Re: [armd] review of draft-ietf-armd-problem-statement-02

Thomas Narten <narten@us.ibm.com> Fri, 25 May 2012 19:44 UTC

Message-Id: <201205251943.q4PJhfTb019425@cichlid.raleigh.ibm.com>
To: anoop@alumni.duke.edu
In-reply-to: <CA+-tSzxY2AdMqcOSDDY3A-o+wJj=Ww5FE4btEe1uPgDMbehANA@mail.gmail.com>
References: <CA+-tSzxY2AdMqcOSDDY3A-o+wJj=Ww5FE4btEe1uPgDMbehANA@mail.gmail.com>
Comments: In-reply-to Anoop Ghanwani <ghanwani@gmail.com> message dated "Thu, 03 May 2012 19:21:54 -0700."
Date: Fri, 25 May 2012 15:43:40 -0400
From: Thomas Narten <narten@us.ibm.com>
Cc: armd@ietf.org
Subject: Re: [armd] review of draft-ietf-armd-problem-statement-02
Precedence: list

H Anoop.

Thanks for your review very detailed review comments. I've adopted
most of them directly. Some questions below.

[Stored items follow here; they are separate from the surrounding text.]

-- ==== Sys2Proof/Machine/Ops.lean ====
section
/-! DEFINITION. What every command shares: acceptance, completion, the error entry and its acknowledgement, and reset
(spec/60 R400–R409, spec/70 R450). -/

namespace Sys2Proof.Machine

/-- The outcome of a step. -/
abbrev Result := Host.Outcome State Fault Refusal

/-- One effect after another; the first stop ends the sequence. -/
def andThen (o : Result) (f : State → Result) : Result :=
  match o with
  | .next s => f s
  | .fault r => .fault r
  | .refused r => .refused r

/-- Every piece of QRSB's state takes its reset value; what the outside world does, and what it has been answered,
stays (R450, R57). -/
def applyReset (s : State) : State :=
  { State.reset with
    agenda := s.agenda
    resetPin := s.resetPin
    response := s.response
    freeCount := s.freeCount }

/-- A command word is accepted (R400). -/
def accept (x : Word) (s : State) : State :=
  { s with lastCmd := x, status := { s.status with done := false }, inflight := some x }

/-- A host write is discarded: OVR ← 1 and nothing else (R400, R461). -/
def discard (s : State) : State := { s with status := { s.status with ovr := true } }

/-- A host write of x to CMD (R400). -/
def submit (x : Word) (s : State) : State := if s.busy || s.status.err then discard s else accept x s

/-- A command other than SRST completes without error (R403). -/
def completeOk (s : State) : State :=
  { s with status := { s.status with done := true }, inflight := none }

/-- Taking an error, the one shared entry: ERRINFO ← (OPC, CODE), ERR ← 1, DONE ← 1, INFLIGHT ← NONE, nothing else
(R403, R404). -/
def raiseError (opc : Byte) (e : ErrCode) (s : State) : State :=
  { s with
    errinfo := ⟨opc, e⟩
    status := { s.status with err := true, done := true }
    inflight := none }

/-- A host write of v to STATUS, the acknowledgement of an error or a completion: the W1C bits clear, and clearing
ERR sets ERRINFO ← 0 (R36, R408). -/
def acknowledge (v : Word) (s : State) : State :=
  { s with
    status := s.status.clear v
    errinfo := if v.getLsbD 2 then ErrInfoReg.clear else s.errinfo }

/-- The command in flight is no command of the opcode map: ILLEGAL (R145, R401). -/
def completeIllegal (x : Word) (s : State) : State := raiseError (opcField x) .illegal s

/-- PEN[0..7] all at "not evaluated" (R43, R281). -/
def noPenalties : Vector Word 8 := Vector.replicate 8 notEvaluated

end Sys2Proof.Machine
end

Anoop Ghanwani <ghanwani@gmail.com> writes:

> Section 4.4.1
> ============

> For consistency with the following 2 sections
> change title from Layer 3 to L3.

> "This topology is ideal for scenarios where servers
> Â  attached to a particular access switch generally run applications
> Â  that are are confined to using a single subnet."
> I'm not sure I agree with this.  There are many issues
> surround this including the capabilities of the devices
> in the network, the use of the multicast, and the preferences
> of the network administrator.

I agree that "is ideal" is too strong. How about if I say instead:

    This topology has benefits in scenarios ...

Would that address your concerns?

> "Even though
>    layer 2 traffic are still partitioned by VLANs, the fact that all
>    VLANs are enabled on all ports can lead to broadcast traffic on all
>    VLANs to traverse all links and ports, which is same effect as one
>    big Layer 2 domain. "
> I disagree with this because all VLANs would only
> need to be provisioned on the aggregation-facing ports.
> The disadvantage here is that a lot more broadcast traffic
> hits the aggregation layer, and when we need to cross
> VLAN boundaries, the traffic must go all way to the
> aggregation switch even though the source and destination
> may be on the same access switch, and the requirement
> for larger ARP tables at the aggregation switches.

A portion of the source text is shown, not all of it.